Be wary of horror films claiming to be the scariest thing since sentient bread. Usually when critics make those kinds of claims they’re only comparing them to those Conjuring movies, which is a bit like opening a pub for Borrowers: setting a very low bar.

Muriel’s Funeral.

The latest film to be heralded “the new Exorcist” (which sounds like a Goop contributor) is Hereditary, an American horror movie about a family (Toni Collette, Alex Wolff, Milly Shapiro and Gabriel Byrne) shaken by grief and tragedy and drawn into the world of the occult.

A slow Byrne by anyone’s standards, Hereditary is over two hours and frustratingly feels both too long and as though there are bits missing. Like It Follows director David Robert Mitchell, newcomer Ari Aster seems to think that the trick to making a good horror movie is to make a bad horror movie slowly.

Once it gets to the point, Hereditary swiftly abandons any sense of psychological ambiguity and falls back on tropes so old they literally predate Christianity. Hereditary? More like heard it already.

Meanwhile the picture’s explorations of grief are handled much more effectively in LGBT classic The Babadook, a movie that worked by creating its own dark little world. This attempts something similar but keeps pulling you out of that world with its distracting allusions to other films, ranging from Rosemary’s Baby to Donnie Darko. As such it fails to hang together, feeling more like a jumble of influences than anything original.

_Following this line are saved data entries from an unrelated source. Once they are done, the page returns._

-- ==== Sys2Proof/Certificates/Slice0/Obligations.lean ====
section
/-! DEFINITION. The statements for the provers, taken from the numbered rules of the spec family by family. A
statement about a request row says what the row does in a state in which the link is free and the part takes
requests (`State.ready`, or `State.listens` where start-up does not matter), as an equation for the whole next
state: what the equation does not name is unchanged. -/

section

open Sys2Proof Sys2Proof.Machine

/-! ## The step and the queue -/

/-- One step is the meaning of the command at the front of the queue on the state with the queue's rest,
and an empty queue idles (log 1). -/
def Obligations.StepRunsTheFrontCommand : Prop :=
  (∀ (s : State) (c : Instr) (rest : List Instr),
    step (s.setPending (c :: rest)) = exec c (s.setPending rest))
  ∧ ∀ s : State, s.pending = [] → step s = .next s

/-- No command adds to the queue or takes from it (log 1). -/
def Obligations.NoCommandTouchesTheQueue : Prop :=
  ∀ (c : Instr) (s t : State), exec c s = .next t → t.pending = s.pending

/-- Reset is the beginning of a cold start: every block stands at the cold value that its restart table
gives (R17, R43, R62, R75, R103, R124, R144, R158, R175, R190, R194, R199). The store of State.reset is
erased, so that its head, sectors and numbers are those of an erased store, which is the model's (log
5); the scan that finds them is still to end. No stability timer runs: the 20 ms in their places are the
acquisition's. -/
def Obligations.ResetIsTheColdState : Prop :=
  let s := State.reset
  (s.sfe.acquired = 0 ∧ s.sfe.debounced = 0 ∧ s.sfe.stab = List.replicate 16 (some 20)
    ∧ s.sfe.acquisitionEnded = false ∧ s.sfe.ms = 0 ∧ s.sfe.stroke1 = 0 ∧ s.sfe.stroke2 = 0
    ∧ s.sfe.retCount = 0 ∧ s.sfe.rotCount = 0 ∧ s.sfe.rotTimer = none ∧ s.sfe.head = none
    ∧ s.sfe.enc = .fault .unreferenced ∧ s.sfe.pit = ⟨.acquiring, none, 0⟩
    ∧ s.sfe.press = ⟨.acquiring, none, 0⟩ ∧ s.sfe.torque = ⟨.acquiring, none, 0⟩
    ∧ s.sfe.g0 = ⟨0, 0, 0, false⟩ ∧ s.sfe.g1 = ⟨0, 0, 0, false⟩ ∧ s.sfe.g2 = ⟨0, 0, 0, false⟩
    ∧ s.sfe.g3 = ⟨0, 0, 0, false⟩)
  ∧ (s.cm.mon = .idle ∧ s.cm.pump1.st = .stopped ∧ s.cm.pump1.interval = none
    ∧ s.cm.pump1.gap = none ∧ s.cm.pump1.remainder = 0 ∧ s.cm.pump2.st = .stopped
    ∧ s.cm.pump2.interval = none ∧ s.cm.pump2.gap = none ∧ s.cm.pump2.remainder = 0
    ∧ s.cm.win = none ∧ s.cm.lastWin = none ∧ s.cm.ring = [] ∧ s.cm.sum = 0 ∧ s.cm.cond = .normal
    ∧ s.cm.lossSus = 0 ∧ s.cm.gainSus = 0 ∧ s.cm.lossClr = 0 ∧ s.cm.gainClr = 0 ∧ s.cm.disagree = 0
    ∧ s.cm.lossLatch = none ∧ s.cm.gainLatch = none ∧ s.cm.divert = .noDivert
    ∧ s.cm.fcResult = .noCheck ∧ s.cm.cum = 0 ∧ s.cm.span = [] ∧ s.cm.capTimer = none
    ∧ s.cm.ref = none ∧ s.cm.hiStep = 0 ∧ s.cm.loStep = 0)
  ∧ (s.rrc.registry = List.replicate 160 none ∧ s.rrc.retired = [] ∧ s.rrc.string = []
    ∧ s.rrc.arm = none ∧ s.rrc.slots = List.replicate 40 .empty ∧ s.rrc.index = 0
    ∧ s.rrc.stepDir = .ascending ∧ s.rrc.stepMark = false ∧ s.rrc.hold = false
    ∧ s.rrc.loader = none ∧ s.stringLength = 3000)
  ∧ (s.aha = ⟨none, [], [], none⟩)
  ∧ (s.hs = ⟨.idle, none, none, none, false, none⟩)
  ∧ (s.dib.dstate = .fault ∧ s.dib.depth = 0 ∧ s.dib.unset = true ∧ s.dib.encFaulted = true
    ∧ s.dib.offset = 0 ∧ s.dib.hwm = 0 ∧ s.dib.jobStart = 0 ∧ s.dib.jobNo = none
    ∧ s.dib.nextInterval = 1 ∧ s.dib.cumLast = 0 ∧ s.dib.openIv = none ∧ s.dib.queue = []
    ∧ s.dib.headLast = none ∧ s.dib.lenLast = 3000)
  ∧ (s.rws.wst = .idle ∧ s.rws.queue = [] ∧ s.rws.slot = none ∧ s.rws.write = none
    ∧ s.rws.scanning = true ∧ s.rws.exhausted = false ∧ s.rws.store = [] ∧ s.rws.head = 0
    ∧ s.rws.sectors = List.replicate 32 .erased ∧ s.rws.nextSeq = 1 ∧ s.rws.earliest = none
    ∧ s.rws.readable = [])
  ∧ (s.bu.category = .standby ∧ s.bu.breakdown = none
    ∧ s.bu.totals = ⟨[], List.replicate 10 0, List.replicate 16 0⟩
    ∧ s.bu.since = ⟨[], List.replicate 10 0, List.replicate 16 0⟩ ∧ s.bu.sinceFrom = none
    ∧ s.bu.openSecs = 0 ∧ s.bu.lossCat = none ∧ s.bu.tariffs = List.replicate 4 none
    ∧ s.bu.jobSt = .noJob ∧ s.bu.job = none ∧ s.bu.finalWaiting = false ∧ s.bu.tickets = []
    ∧ s.bu.nextTicket = 1 ∧ s.bu.outbox = [])
  ∧ (s.lc.locked = false ∧ s.lc.trial = .r9600 ∧ s.lc.lastRate = .r9600 ∧ s.lc.silence = none
    ∧ s.lc.rx = [] ∧ s.lc.collect = none ∧ s.lc.tx = none ∧ s.lc.built = none
    ∧ s.lc.notices = List.replicate 24 ⟨.clear, false, none, 0⟩ ∧ s.lc.mask = BitVec.allOnes 24)
  ∧ (s.tps.phase = .startUp ∧ s.tps.clock = 0 ∧ s.tps.lossSec = none ∧ s.tps.recoveryPending = false
    ∧ s.tps.valid = false ∧ s.tps.startKind = .cold ∧ s.tps.startEnd = none
    ∧ s.tps.heldRecovery = none)
  ∧ s.params = [5, 12, 40000, 20000, 3, 30, 20000, 30000, 60000, 8000, 950, 8000, 950, 1000, 50, 0, 0,
    3000, 400, 60000, 0, 8000, 6, 0, 1000, 9800, 600]

/-! ## Invariants that every step keeps -/

/-- At reset the store is in its form, the arbiter in its order, and the tables have their sizes. -/
def Obligations.ResetMeetsTheInvariants : Prop :=
  State.reset.storeOk ∧ State.reset.ahaOk ∧ State.reset.tablesOk

/-- Every step keeps the store in its one form, whatever the state it begins in (R125), and keeps every
table's number of places (R2, R44, R52, R159, R183). -/
def Obligations.EveryStepKeepsTheStoreFormAndTheTables : Prop :=
  (∀ s t : State, s.storeOk → step s = .next t → t.storeOk)
  ∧ (∀ s t : State, s.tablesOk → step s = .next t → t.tablesOk)

/-- Every step keeps the arbiter's order: at most one client holds the grant, no client has two
requests, the holder ranks above all that wait, no request stands without a holder, and the driven valve
is the holder's (R63, R65, R66, R68). -/
def Obligations.EveryStepKeepsTheArbiterOrder : Prop :=
  ∀ s t : State, s.ahaOk → step s = .next t → t.ahaOk

/-- No event of the rig, the timers or the store changes a parameter, a tariff or the notice mask (R160,
R186, R188). -/
def Obligations.RigEventsLeaveSettingsAlone : Prop :=
  ∀ (c : Instr) (s t : State), c.ofRig = true → exec c s = .next t →
    t.params = s.params ∧ t.bu.tariffs = s.bu.tariffs ∧ t.lc.mask = s.lc.mask

/-! ## The link -/

/-- Reading the kind and payload of a well-formed request gives that request back, every field at every
value (R201, R202, R203). -/
def Obligations.RequestsReadBackFromTheirFrames : Prop :=
  ∀ r : Request, requestWf r = true →
    decodeRequest (encodeRequest r).1 (encodeRequest r).2 = .ok r

/-- A kind and payload that are read as a request are that request's kind and payload, and a payload
that fits a frame gives a well-formed request: no bit of a frame is dropped (R202, R203). A kind outside
01H to 2FH is refused UNKNOWN KIND whatever its payload, and a kind within it is either read or refused
BAD LENGTH. Such a frame is answered REFUSED UNKNOWN KIND with the frame kind 80H and its tag, or
REFUSED BAD LENGTH with its own kind, which for the kinds of the handling messages carries the handling
status (R77), and changes nothing else (R180, R181, R203). -/
def Obligations.FramesAreReadOrRefused : Prop :=
  (∀ (kind : Byte) (p : List Byte) (r : Request), decodeRequest kind p = .ok r →
     encodeRequest r = (kind, p) ∧ (p.length ≤ 240 → requestWf r = true))
  ∧ (∀ (kind : Byte) (p : List Byte),
       (unknownKind kind = true → decodeRequest kind p = .error .unknownKind)
       ∧ (unknownKind kind = false →
         (∃ r, decodeRequest kind p = .ok r) ∨ decodeRequest kind p = .error .badLength))
  ∧ (∀ (dt : Nat) (tag kind : Byte) (p : List Byte) (s : State), s.listens → p.length ≤ 240 →
       (unknownKind kind = true →
         exec (.unknownKindRequest dt tag kind p) s =
           .next ((s.heard dt).setLc { (s.heard dt).lc with tx := some ⟨.reply, ⟨0x80#8, tag, [3, 1]⟩⟩ })
         ∧ exec (.frameReceived dt kind tag p) s = exec (.unknownKindRequest dt tag kind p) s)
       ∧ (decodeRequest kind p = .error .badLength →
         exec (.frameReceived dt kind tag p) s =
           .next ((s.heard dt).setLc
             { (s.heard dt).lc with
               tx := some ⟨.reply, ⟨kind + 0x80#8, tag, [3, 2]
                 ++ (if 0x17 ≤ kind.toNat ∧ kind.toNat ≤ 0x1C then handlingStatus (s.heard dt)
                   else [])⟩⟩ })))

/-- A request row is the reception of its frame: in every state the command and the valid frame that
carries it do the same (R176, R179; log 16). A request that arrives while one is in hand waits if fewer
than two wait, and is dropped without a reply if two do, also while the reply to CLEAR ALL goes out;
either way the silence timer restarts (R177, R179, R180). One is in hand while a reply goes out, while
one is built, and through the notice frame that follows a reply (R180). While any other notice frame
goes out, a request is taken at once: its owner deals with it, its reply carries its kind, 80H more, and
its tag, and is built, and the notice frame goes on: the reply waits for it to end (R180, R200; O12 says
that it then goes out). -/
def Obligations.RequestsArriveAsTheirFrames : Prop :=
  (∀ (c : Instr) (dt : Nat) (tag : Byte) (r : Request) (s : State),
     c.request = some (dt, tag, r) → requestWf r = true →
     exec c s = exec (.frameReceived dt (encodeRequest r).1 tag (encodeRequest r).2) s)
  ∧ ∀ (c : Instr) (dt : Nat) (tag : Byte) (r : Request) (s : State) (x : TxFrame),
       c.request = some (dt, tag, r) → s.awake → s.lc.locked = true → s.lc.tx = some x →
       let h := s.heard dt
       let inHand := x.what ≠ .notice ∨ s.lc.holdTake = true ∨ s.lc.built ≠ none ∨ s.lc.clearing = true
       (inHand ∨ s.lc.rx ≠ [] → s.lc.rx.length < 2 → exec c s =
         .next (h.setLc { h.lc with rx := s.lc.rx ++ [requestFrame tag r] }))
       ∧ (2 ≤ s.lc.rx.length → exec c s = .next h)
       ∧ (¬inHand → s.lc.rx = [] →
         let u := (deal r h).1
         let built : TxFrame := ⟨if u.lc.clearing then .clearReply else .reply,
           ⟨(encodeRequest r).1 + 0x80#8, tag, (deal r h).2.payload.take 240⟩⟩
         let t := settle (u.setLc { u.lc with built := some built })
         exec c s = .next t ∧ t.lc.tx = some x ∧ t.lc.built = some built)

/-- Until start-up ends, every request is refused BUSY and changes nothing, but for the twelve that R195
lists: IDENTIFY, GET PARAMETER, SET NOTICE MASK, ACK NOTICES, and the reads of the signals, the balance,
the tally, the intervals, the log, a tariff, a ticket and the accruals. The refusal of one of the six
handling messages carries the handling status (R77, R195). -/
def Obligations.StartUpRefusesBusy : Prop :=
  ∀ (c : Instr) (dt : Nat) (tag : Byte) (r : Request) (s : State),
    c.request = some (dt, tag, r) → s.tps.phase = .startUp → s.reports = [] → s.lc.free →
    (match r with
      | .identify | .getParameter _ | .setNoticeMask _ | .ackNotices _ | .readSignals | .readBalance _
      | .readTally _ _ | .readIntervals _ | .readLog _ _ | .readTariff _ _ | .readTicket _ _
      | .readAccruals _ => False
      | _ => True) →
    exec c s = .next ((s.heard dt).answering tag r
      (.refuse .busy (match r with
        | .addRod _ | .removeRod _ | .startTrip _ _ | .stopTrip | .resume | .abort =>
          handlingStatus (s.heard dt)
        | _ => [])))

/-- The frame going out has ended. The reply to CLEAR ALL is followed by the cold start, in which
everything takes its value of reset but the store, the wiring and the commands that wait (R189, R194;
log 44); another reply by one notice frame if a kind is eligible (R180, R184); with none eligible, or
after a notice frame, by the taking of the oldest frame that waits, and by silence where none does and
no reply is built (R179, R180). A reply that was built while a notice frame went out waits for that
frame to end and then goes out, whatever waits or is eligible (R180); with no reply built and nothing
waiting, notice frames follow one another until no kind is eligible (R184). The kind that a notice frame
is sent for is the one with the lowest code among those that are PENDING and whose mask is enabled, and
the frame carries its code, its count and its detail with tag 0 (R184). -/
def Obligations.AfterAFrameTheNextGoesOut : Prop :=
  (∀ (dt : Nat) (s : State) (x : TxFrame), s.awake → s.lc.locked = true → s.lc.tx = some x →
     let h := s.elapse dt
     (x.what = .clearReply → exec (.transmitComplete dt) s = .next
       { State.reset with
         sfe := .reset s.sfe.raw
         rws := { Rws.reset with store := s.rws.store, halfErased := s.rws.halfErased }
         pending := s.pending })
     ∧ (x.what = .reply → s.lc.built = none → ∀ code, s.lc.nextKind = some code →
       exec (.transmitComplete dt) s = .next (h.setLc { h.lc with
         tx := some ⟨.notice, noticeFrame code (s.lc.notice code)⟩
         notices := s.lc.notices.modify (code - 1) (fun n => { n with st := .sent, count := 0 })
         holdTake := true }))
     ∧ (x.what ≠ .clearReply → (x.what = .reply → s.lc.nextKind = none) → s.lc.built = none →
       s.lc.clearing = false → ∀ f rest, s.lc.rx = f :: rest →
       exec (.transmitComplete dt) s =
         .next (finish (serve f.kind f.tag (decodeRequest f.kind f.payload)
           (h.setLc { h.lc with tx := none, holdTake := false, rx := rest }))))
     ∧ (x.what ≠ .clearReply → s.lc.nextKind = none → s.lc.built = none → s.lc.rx = [] →
       exec (.transmitComplete dt) s = .next (h.setLc { h.lc with tx := none, holdTake := false }))
     ∧ (x.what ≠ .clearReply → (x.what = .reply → s.lc.nextKind = none) → ∀ b, s.lc.built = some b →
       exec (.transmitComplete dt) s =
         .next (h.setLc { h.lc with tx := some b, built := none, holdTake := false }))
     ∧ (x.what = .notice → s.lc.built = none → s.lc.rx = [] → ∀ code, s.lc.nextKind = some code →
       exec (.transmitComplete dt) s = .next (h.setLc { h.lc with
         tx := some ⟨.notice, noticeFrame code (s.lc.notice code)⟩
         notices := s.lc.notices.modify (code - 1) (fun n => { n with st := .sent, count := 0 })
         holdTake := false })))
  ∧ (∀ (l : Lc) (code : Nat),
      let eligible := fun k : Nat => (l.notices.getD (k - 1) .reset).st = .waiting
        ∧ l.mask.getLsbD (k - 1) = true
      (l.nextKind = some code ↔ 1 ≤ code ∧ code ≤ 24 ∧ eligible code
        ∧ ∀ k, 1 ≤ k → k < code → ¬eligible k)
      ∧ (l.nextKind = none ↔ ∀ k, 1 ≤ k → k ≤ 24 → ¬eligible k))
  ∧ ∀ (code : Nat) (n : Notice) (d : Detail), n.detail = some d →
      noticeFrame code n = ⟨0xF0#8, 0#8, be 1 code ++ be 1 n.count ++ d.bytes⟩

That said, the doll’s house visuals are well designed and Collette is wildly effective in the lead role, while Shapiro makes an impact with her birdlike features and more tongue pops than an episode of Alyssa’s Secret.

But the question remains: is this the scariest film you’ll see this year, or are critics just desperate to get their quote on the poster? Well let’s just say Brexiteers aren’t the only ones who print lies on the side of buses.

That’s not to say Hereditary is awful, it’s pretty decent. Just remember that the horror films critics say are good are bad, and the ones they say are great are good. Got it? Good. Now pass it on.